Die Kläge­rin be­gehrt mit ih­rer Kla­ge die Zah­lung ei­ner an­ge­mes­se­nen Entschädi­gung. Ob­wohl sie auf Grund ih­rer Be­hin­de­rung mit ei­nem GdB von 40 kein schwer­be­hin­der­ter Mensch iSd. SGB IX sei, sei sie ein be­hin­der­ter Mensch im Sin­ne der Richt­li­nie 2000/78/EG des Ra­tes vom 27. No­vem­ber 2000 zur Fest­le­gung ei­nes all­ge­mei­nen Rah­mens für die Ver­wirk­li­chung der Gleich­be­hand­lung in Beschäfti­gung und Be­ruf (im Fol­gen­den: Richt­li­nie). Die Richt­li­nie sei durch die Bun­des­re­pu­blik Deutsch­land nicht vollständig in na­tio­na­les Recht um­ge­setzt wor­den. Sie könne sich da­her zur An­spruchs­be­gründung auf die­se Richt­li­nie stützen. Der na­tio­na­le Ge­setz­ge­ber hätte den Schutz be­hin­der­ter Men­schen im SGB IX nicht da­von abhängig ma­chen dürfen, dass sie ent­we­der schwer­be­hin­dert oder auf An­trag schwer­be­hin­der­ten Men­schen gleich­ge­stellt wor­den sei­en.

Die bloße Be­haup­tung des ärzt­li­chen Diens­tes des be­klag­ten Lan­des, die Kläge­rin sei auf Grund ih­rer Neu­ro­der­mi­tis für die Tätig­keit in der Park­raumüber­wa­chung nicht ge­eig­net, genüge nicht den An­for­de­run­gen an die dem be­klag­ten Land ob­lie­gen­de Dar­le­gungs- und Be­weis­last zur Recht­fer­ti­gung der Be­nach­tei­li­gung.

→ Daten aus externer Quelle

/-- The physical core that holds the logical neighbour of a core's logical core on a link (0 N, 1 E, 2 S, 3 W): past gaps, and past the
vacated physical cluster row by an express link (R23, R24). -/
def MapBank.neighbour (m : MapBank) (c link : Nat) : Option Nat :=
  (m.toLog c).bind fun l =>
    if link = 0 then (if l / 128 = 0 then none else some (m.toPhys (l - 128)))
    else if link = 1 then (if l % 128 = 127 then none else some (m.toPhys (l + 1)))
    else if link = 2 then (if l / 128 = 95 then none else some (m.toPhys (l + 128)))
    else (if l % 128 = 0 then none else some (m.toPhys (l - 1)))
/-- The physical core an edge link of an engine enters: in the row that holds logical row 0 or 95 (R27). -/
def MapBank.edgeCore (m : MapBank) (e b : Nat) : Nat := m.toPhys ((if e < 8 then 0 else 95 * 128) + e % 8 * 16 + b)
/-- A stitch link of a core that joins it to a core or an engine: a core of row V, or at a gap, has none (R24). -/
def MapBank.hasLink (m : MapBank) (c link : Nat) : Bool :=
  (m.neighbour c link).isSome || ((m.toLog c).isSome && link % 2 == 0)

/-- The router, and gateway, of a physical core (R17). -/
def routerOf (pcid : Nat) : Nat := pcid / 136 / 8 * 8 + pcid % 136 / 17
/-- The host of a logical core: none when its id names no core or it is unhosted (R18, R352). -/
def Dev.hostOf (d : Dev) (lid : Nat) : Option Nat :=
  if lid ≥ numLogical || d.map.unhosted.contains lid then none else some (d.map.cur.toPhys lid)
/-- The logical core a physical core holds under the map in force. -/
def Dev.lidOf (d : Dev) (c : Nat) : Option Nat :=
  match d.map.cur.toLog c with
  | some l => if d.map.unhosted.contains l then none else some l
  | none => none
def Dev.lid (d : Dev) (c : Nat) : Nat := (d.lidOf c).getD 0x3FFF
/-- The gateway node of a logical core's cluster (R22, R25). -/
def Dev.gwNode (d : Dev) (lid : Nat) : Nat := 4 * routerOf (d.map.cur.toPhys lid)
/-- The state CORE_STATE reports: OFFLINE for a core that holds no logical core (R35). -/
def Dev.coreState (d : Dev) (c : Nat) : CState :=
  let k := d.core c
  if k.sil.testing then .underTest else if (d.lidOf c).isSome then k.log.state else .offline

/-- Attachment slots (R26): the node of HBM stack or LPDDR controller k (its attachment 0), of Ford port p, and of the host
port, Cobbler and the Checkpoint Store. -/
def memNode (k : Nat) : Nat :=
  if k < 8 then 4 * k + 1 else if k < 16 then 4 * (88 + k) + 1
  else match k with | 16 => 66 | 17 => 258 | 18 => 94 | _ => 286
def memNode1 (k : Nat) : Nat := match k with | 16 => 130 | 17 => 322 | 18 => 158 | 19 => 350 | k => memNode k
def portRouters : List Nat := [8, 32, 64, 15, 39, 71, 16, 40, 72, 23, 47, 79, 24, 56, 80, 31, 63, 87, 48, 55]
def portNode (p : Nat) : Nat := 4 * portRouters.getD p 0 + 1
def hostNode : Nat := 194
def cobNode : Nat := 222
def cksNode : Nat := 381
/-- The Ford port at a node. -/
def portAt (node : Nat) : Option Nat := (List.range 20).find? fun p => portNode p == node
/-- The memory controller at a node. -/
def memAt (node : Nat) : Option Nat := (List.range 20).find? fun k => memNode k == node || memNode1 k == node
/-- A node at which a unit stands: a gateway, or a filled slot (R25, R26). -/
def nodeOk (node : Nat) : Bool :=
  decide (node / 4 < numRouters) && (node % 4 == 0 || (node % 4 ≠ 3 &&
    ((portAt node).isSome || (memAt node).isSome || node == hostNode || node == cobNode || node == cksNode)))

/-! ### Events and counters -/

/-- Write an event record into the event log (R394). -/
def Dev.event (d : Dev) (e : Event) : Dev :=
  { d with cob := { d.cob with log := d.cob.log ++ [{ e with time := d.t, step := d.stepNo, epoch := d.epoch }] } }

/-- An alert bit of the sideband (17 R470). -/
def Dev.alert (d : Dev) (i : Nat) : Dev := { d with power := { d.power with alerts := d.power.alerts ||| 2 ^ i } }

/-- The counters of a select/value array at `base` (n of them, 10h apart) that `ok` selects (R444), counted up by `n`. -/
def Dev.tallyAt (d : Dev) (base cnt n : Nat) (ok : Word → Bool) : Dev :=
  let hits := d.regs.filterMap fun e =>
    if base ≤ e.1 && e.1 < base + 16 * cnt && (e.1 - base) % 16 == 0 && bit e.2 63 && ok e.2 then some e.1 else none
  hits.foldl (fun d o =>
    let v := d.reg (o + 8); let c := bits v 47 0 + n
    d.setReg (o + 8) (if c ≥ 2 ^ 48 then putBits (putBits v 47 0 (2 ^ 48 - 1)) 63 63 1 else putBits v 47 0 c)) d

/-- Counters count now (R445): always when free-running, and when windowed from START on and before FREEZE of a window that is armed. -/
def Dev.counts (d : Dev) : Bool :=
  !d.flag Fld.CNT_CTRL_WINDOWED ||
    (d.flag Fld.CNT_CTRL_ARM && decide (d.fld Fld.CNT_START_TICK ≤ d.t) && decide (d.t < d.fld Fld.CNT_FREEZE_TICK))

/-- A filter of kind `fk` and unit `fu` names unit `unit` of `kind`; a memory controller k goes by its Welt engine (0Ah), an HBM stack
also by 06h, an LPDDR controller also by 07h (Table — Defect kinds, log 25). -/
def filterNames (fk fu kind unit : Nat) : Bool :=
  (fk == kind && fu == unit) ||
  (kind == 0x0A && ((fk == 6 && decide (unit < 16) && fu == unit) || (fk == 7 && decide (16 ≤ unit) && fu + 16 == unit)))

/-- Count `n` events of `code` at unit `unit` of `kind` in the physical cluster of router `r` (R444). -/
def Dev.tally (d : Dev) (code kind unit r n : Nat) : Dev :=
  if !d.counts then d
  else
    let d := if code < 0x200 then d.tallyAt (cluBase r + 0xB000) 8 n (fun s => bits s 9 0 == code) else d
    d.tallyAt 0x0E000000 64 n fun s =>
      bits s 57 48 == code && (!bit s 62 || filterNames (bits s 47 40) (bits s 31 0) kind unit)

/-- Unit kinds that one targeted test covers: a kind itself, and a cluster's gateway with its router (R342). -/
def sameKind (a b : Nat) : Bool := a == b || (decide (a = 3 ∨ a = 4) && decide (b = 3 ∨ b = 4))
/-- A test of a unit. -/
def Test.isOf (x : Test) (kind unit : Nat) : Bool := sameKind x.kind kind && x.unit == unit
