-- ==== Sys2Proof/Machine/Scalar.lean ====
section
/-!
DEFINITION. The scalar and control instructions, predicates, system values and bank gates (03 R80–R84, 02 R45, R61, R62).
-/
namespace Sys2Proof.Machine

/-! ### Three-register and immediate arithmetic (R80) -/

/-- s[SD] ← f s[SA] s[SB]. -/
def opSC (code : Nat) (f : Word → Word → Word) : OpDef where
  code := code
  used := fun _ => [(37, 33), (32, 28), (27, 23)]
  uses := fun w => [.s (rD w), .s (rA w), .s (rB w)]
  run := fun i d => d.modLog i.c (·.setS (rD i.w) (f (i.s (rA i.w)) (i.s (rB i.w))))

/-- s[SD] ← f s[SA] IMM, IMM as 28 bits. -/
def opIM (code : Nat) (f : Word → BitVec 28 → Word) : OpDef where
  code := code
  used := fun _ => [(37, 33), (32, 28), (27, 0)]
  uses := fun w => [.s (rD w), .s (rA w)]
  run := fun i d => d.modLog i.c (·.setS (rD i.w) (f (i.s (rA i.w)) (BitVec.ofNat 28 (fImm i.w))))

/-- The low 6 bits of a shift operand. -/
def shamt (x : Word) : Nat := x.toNat % 64
def boolWord (b : Bool) : Word := if b then 1 else 0
def smin (a b : Word) : Word := if b.slt a then b else a
def smax (a b : Word) : Word := if a.slt b then b else a

def opAdd : OpDef := opSC 0x10 fun a b => a + b
/-- add (R80). -/
def execAdd (c : Nat) (s : State) : Host.Outcome State Fault Refusal := coreCmd opAdd c s

def opSub : OpDef := opSC 0x11 fun a b => a - b
/-- sub (R80). -/
def execSub (c : Nat) (s : State) : Host.Outcome State Fault Refusal := coreCmd opSub c s

def opMul : OpDef := opSC 0x12 fun a b => a * b
/-- mul (R80). -/
def execMul (c : Nat) (s : State) : Host.Outcome State Fault Refusal := coreCmd opMul c s

def opAndS : OpDef := opSC 0x13 fun a b => a &&& b
/-- and (R80). -/
def execAndS (c : Nat) (s : State) : Host.Outcome State Fault Refusal := coreCmd opAndS c s

def opOrS : OpDef := opSC 0x14 fun a b => a ||| b
/-- or (R80). -/
def execOrS (c : Nat) (s : State) : Host.Outcome State Fault Refusal := coreCmd opOrS c s

def opXorS : OpDef := opSC 0x15 fun a b => a ^^^ b
/-- xor (R80). -/
def execXorS (c : Nat) (s : State) : Host.Outcome State Fault Refusal := coreCmd opXorS c s

def opShl : OpDef := opSC 0x16 fun a b => a <<< shamt b
/-- shl (R80). -/
def execShl (c : Nat) (s : State) : Host.Outcome State Fault Refusal := coreCmd opShl c s

def opShr : OpDef := opSC 0x17 fun a b => a >>> shamt b
/-- shr (R80). -/
def execShr (c : Nat) (s : State) : Host.Outcome State Fault Refusal := coreCmd opShr c s

def opSra : OpDef := opSC 0x18 fun a b => a.sshiftRight (shamt b)
/-- sra (R80). -/
def execSra (c : Nat) (s : State) : Host.Outcome State Fault Refusal := coreCmd opSra c s

def opSlt : OpDef := opSC 0x19 fun a b => boolWord (a.slt b)
/-- slt (R80). -/
def execSlt (c : Nat) (s : State) : Host.Outcome State Fault Refusal := coreCmd opSlt c s

def opSltu : OpDef := opSC 0x1A fun a b => boolWord (a.ult b)
/-- sltu (R80). -/
def execSltu (c : Nat) (s : State) : Host.Outcome State Fault Refusal := coreCmd opSltu c s

def opMinS : OpDef := opSC 0x1B fun a b => smin a b
/-- min (R80). -/
def execMinS (c : Nat) (s : State) : Host.Outcome State Fault Refusal := coreCmd opMinS c s

def opMaxS : OpDef := opSC 0x1C fun a b => smax a b
/-- max (R80). -/
def execMaxS (c : Nat) (s : State) : Host.Outcome State Fault Refusal := coreCmd opMaxS c s

def opAddi : OpDef := opIM 0x20 fun a b => a + b.signExtend 64
/-- addi (R80). -/
def execAddi (c : Nat) (s : State) : Host.Outcome State Fault Refusal := coreCmd opAddi c s

def opAndi : OpDef := opIM 0x21 fun a b => a &&& b.setWidth 64
/-- andi (R80). -/
def execAndi (c : Nat) (s : State) : Host.Outcome State Fault Refusal := coreCmd opAndi c s

def opOri : OpDef := opIM 0x22 fun a b => a ||| b.setWidth 64
/-- ori (R80). -/
def execOri (c : Nat) (s : State) : Host.Outcome State Fault Refusal := coreCmd opOri c s

def opXori : OpDef := opIM 0x23 fun a b => a ^^^ b.setWidth 64
/-- xori (R80). -/
def execXori (c : Nat) (s : State) : Host.Outcome State Fault Refusal := coreCmd opXori c s

def opShli : OpDef := opIM 0x24 fun a b => a <<< (b.toNat % 64)
/-- shli (R80). -/
def execShli (c : Nat) (s : State) : Host.Outcome State Fault Refusal := coreCmd opShli c s

def opShri : OpDef := opIM 0x25 fun a b => a >>> (b.toNat % 64)
/-- shri (R80). -/
def execShri (c : Nat) (s : State) : Host.Outcome State Fault Refusal := coreCmd opShri c s

def opSrai : OpDef := opIM 0x26 fun a b => a.sshiftRight (b.toNat % 64)
/-- srai (R80). -/
def execSrai (c : Nat) (s : State) : Host.Outcome State Fault Refusal := coreCmd opSrai c s

def opSlti : OpDef := opIM 0x27 fun a b => boolWord (a.slt (b.signExtend 64))
/-- slti (R80). -/
def execSlti (c : Nat) (s : State) : Host.Outcome State Fault Refusal := coreCmd opSlti c s

/-- s[SD] ← IMM, sign-extended; SA is not read. -/
def opLi : OpDef where
  code := 0x28
  used := fun _ => [(37, 33), (32, 28), (27, 0)]
  uses := fun w => [.s (rD w)]
  run := fun i d => d.modLog i.c (·.setS (rD i.w) ((BitVec.ofNat 28 (fImm i.w)).signExtend 64))
/-- li (R80). -/
def execLi (c : Nat) (s : State) : Host.Outcome State Fault Refusal := coreCmd opLi c s

/-- s[SD] ← (s[SD] << 28) or IMM. -/
def opLis : OpDef where
  code := 0x29
  used := fun _ => [(37, 33), (32, 28), (27, 0)]
  uses := fun w => [.s (rD w)]
  run := fun i d => d.modLog i.c (·.setS (rD i.w) ((i.s (rD i.w) <<< 28) ||| BitVec.ofNat 64 (fImm i.w)))
/-- lis (R80). -/
def execLis (c : Nat) (s : State) : Host.Outcome State Fault Refusal := coreCmd opLis c s

/-! ### Control -/

def opNop : OpDef where
  code := 0x00
  used := fun _ => []
/-- nop (R79). -/
def execNop (c : Nat) (s : State) : Host.Outcome State Fault Refusal := coreCmd opNop c s

/-- `end` waits for every tag and for empty units, and the core enters DONE (R45, R36). -/
def opEnd : OpDef where
  code := 0x01
  used := fun _ => []
  tags := fun _ => List.range 32
  held := fun i => !i.k.log.vu.isEmpty || !i.k.log.mu.isEmpty
  run := fun i d => d.modCore i.c (·.setState .done d.epoch)
/-- end (R45). -/
def execEndProg (c : Nat) (s : State) : Host.Outcome State Fault Refusal := coreCmd opEnd c s

/-- `wait` issues when no tag of MASK is pending (R43). -/
def opWait : OpDef where
  code := 0x02
  used := fun _ => [(31, 0)]
  tags := fun w => (List.range 32).filter (bit w)
  isWait := true
/-- wait (R43). -/
def execWait (c : Nat) (s : State) : Host.Outcome State Fault Refusal := coreCmd opWait c s

def opBr : OpDef where
  code := 0x03
  used := fun _ => [(37, 33), (32, 28), (27, 25), (11, 0)]
  bad := fun i => bits i.w 27 25 == 7
  uses := fun w => [.s (rD w), .s (rA w)]
  next := fun i => if condHolds (bits i.w 27 25) (i.s (rD i.w)) (i.s (rA i.w)) then some (fTarget i.w) else none
/-- br (R81). -/
def execBr (c : Nat) (s : State) : Host.Outcome State Fault Refusal := coreCmd opBr c s

def opJal : OpDef where
  code := 0x04
  used := fun _ => [(37, 33), (11, 0)]
  uses := fun w => [.s (rD w)]
  run := fun i d => d.modLog i.c (·.setS (rD i.w) (BitVec.ofNat 64 (i.pc + 1)))
  next := fun i => some (fTarget i.w)
/-- jal (R81). -/
def execJal (c : Nat) (s : State) : Host.Outcome State Fault Refusal := coreCmd opJal c s

def opJr : OpDef where
  code := 0x05
  used := fun _ => [(32, 28)]
  uses := fun w => [.s (rA w)]
  next := fun i => some (bits (i.s (rA i.w)) 11 0)
/-- jr (R81). -/
def execJr (c : Nat) (s : State) : Host.Outcome State Fault Refusal := coreCmd opJr c s

/-- LC and the count of `loop`: COUNT, or bits [19:0] of s[SA] when CS is 1 (R82). -/
def loopLC (w : Word) : Nat := bits w 37 36
def loopCount (i : Iss) : Nat := if bit i.w 35 then bits (i.s (bits i.w 34 30)) 19 0 else bits i.w 34 15

/-- `loop`: a count of 0 skips the body as though it had run to TARGET (R46, R82). -/
def opLoop : OpDef where
  code := 0x06
  used := fun w => [(37, 36), (35, 35), (11, 0)] ++ if bit w 35 then [(34, 30)] else [(34, 15)]
  bad := fun i => decide (fTarget i.w < i.pc + 1) || (i.k.log.loops.any fun l => l.k == loopLC i.w) ||
    match i.k.log.loops with
    | l :: _ => decide (l.stop < fTarget i.w)
    | [] => false
  uses := fun w => if bit w 35 then [.s (bits w 34 30)] else []
  run := fun i d => d.modLog i.c fun l =>
    let l := l.setLC (loopLC i.w) (loopCount i)
    if loopCount i = 0 then l
    else { l with loops := { k := loopLC i.w, start := i.pc + 1, stop := fTarget i.w } :: l.loops }
  last := fun i => if loopCount i = 0 then fTarget i.w else i.pc
/-- loop (R82). -/
def execLoop (c : Nat) (s : State) : Host.Outcome State Fault Refusal := coreCmd opLoop c s

def opRdlc : OpDef where
  code := 0x07
  used := fun _ => [(37, 33), (1, 0)]
  uses := fun w => [.s (rD w)]
  run := fun i d => d.modLog i.c (·.setS (rD i.w) (BitVec.ofNat 64 (i.k.log.loopCtr (bits i.w 1 0))))
/-- rdlc (R82). -/
def execRdlc (c : Nat) (s : State) : Host.Outcome State Fault Refusal := coreCmd opRdlc c s

def opRdct : OpDef where
  code := 0x08
  used := fun _ => [(37, 33), (4, 0)]
  uses := fun w => [.s (rD w)]
  tags := fun w => [bits w 4 0]
  run := fun i d => d.modLog i.c (·.setS (rD i.w) (BitVec.ofNat 64 (i.k.log.tagStatus (bits i.w 4 0))))
/-- rdct (R79). -/
def execRdct (c : Nat) (s : State) : Host.Outcome State Fault Refusal := coreCmd opRdct c s

/-! ### System values, predicates, bank gates -/

/-- The system values of R83. -/
def sysValue (i : Iss) (d : Dev) : Word :=
  match bits i.w 7 0 with
  | 0 => BitVec.ofNat 64 i.lid
  | 1 => BitVec.ofNat 64 d.devId
  | 2 => BitVec.ofNat 64 d.stepNo
  | 3 => d.now
  | 4 => BitVec.ofNat 64 d.epoch
  | _ => BitVec.ofNat 64 (i.k.fld Fld.CORE_PROG_REGION_REGION)

def opRdsys : OpDef where
  code := 0x1D
  used := fun _ => [(37, 33), (7, 0)]
  bad := fun i => decide (5 < bits i.w 7 0)
  uses := fun w => [.s (rD w)]
  run := fun i d => d.modLog i.c (·.setS (rD i.w) (sysValue i d))
/-- rdsys (R83). -/
def execRdsys (c : Nat) (s : State) : Host.Outcome State Fault Refusal := coreCmd opRdsys c s

def opPmov : OpDef where
  code := 0x1E
  used := fun _ => [(37, 35), (32, 28)]
  uses := fun w => [.p (bits w 37 35), .s (rA w)]
  run := fun i d => d.modLog i.c (·.setP (bits i.w 37 35) ((i.s (rA i.w)).setWidth 16))
/-- pmov (R79). -/
def execPmov (c : Nat) (s : State) : Host.Outcome State Fault Refusal := coreCmd opPmov c s

def opPrd : OpDef where
  code := 0x1F
  used := fun _ => [(37, 33), (27, 25)]
  uses := fun w => [.s (rD w), .p (bits w 27 25)]
  run := fun i d => d.modLog i.c (·.setS (rD i.w) ((i.k.log.preg (bits i.w 27 25)).setWidth 64))
/-- prd (R79). -/
def execPrd (c : Nat) (s : State) : Host.Outcome State Fault Refusal := coreCmd opPrd c s

/-- The lowest bank whose GATE is clear and that is not powered: the next to wake, one at a time (R62). -/
def Core.nextWake (k : Core) : Option Nat :=
  (List.range 8).find? fun b => !nbit (k.fld Fld.CORE_BANK_GATE_GATE) b && !nbit k.sil.powered b
/-- A wake in progress goes on; else the next bank in ascending order starts. -/
def Core.startWake (k : Core) : Core :=
  if k.sil.waking.isSome then k else { k with sil := { k.sil with waking := k.nextWake } }
/-- GATE becomes m without bit 7: a set bit gates a bank, a cleared one wakes it (R61, R62). -/
def Core.setGate (k : Core) (m : Nat) : Core := (k.setFld Fld.CORE_BANK_GATE_GATE (m &&& 0x7F)).startWake

def opBgate : OpDef where
  code := 0x2A
  used := fun _ => [(7, 0)]
  run := fun i d => d.modCore i.c fun k => k.setGate (k.fld Fld.CORE_BANK_GATE_GATE ||| bits i.w 6 0)
/-- bgate (R84). -/
def execBgate (c : Nat) (s : State) : Host.Outcome State Fault Refusal := coreCmd opBgate c s

/-- `bwake` waits while an earlier wake is filling (R84). -/
def opBwake : OpDef where
  code := 0x2B
  used := fun _ => [(7, 0)]
  held := fun i => i.k.sil.waking.isSome
  run := fun i d => d.modCore i.c fun k =>
    k.setGate (k.fld Fld.CORE_BANK_GATE_GATE &&& (0x7F ^^^ bits i.w 6 0))
/-- bwake (R84). -/
def execBwake (c : Nat) (s : State) : Host.Outcome State Fault Refusal := coreCmd opBwake c s

end Sys2Proof.Machine
end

Die Kläge­rin hat zu­letzt be­an­tragt,

das be­klag­te Land zu ver­ur­tei­len, an sie 12.000,00 Eu­ro nebst Zin­sen iHv. 5 Pro­zent­punk­ten über dem Ba­sis­zins­satz seit dem 23. Ok­to­ber 2004 zu zah­len,


hilfs­wei­se

das be­klag­te Land zu ver­ur­tei­len, an sie ei­ne in das Er­mes­sen des Ge­richts ge­stell­te Entschädi­gung nebst Zin­sen iHv. 5 Pro­zent­punk­ten über dem Ba­sis­zins­satz der Eu­ropäischen Zen­tral­bank seit Rechtshängig­keit zu zah­len.

Das be­klag­te Land hat Kla­ge­ab­wei­sung be­an­tragt.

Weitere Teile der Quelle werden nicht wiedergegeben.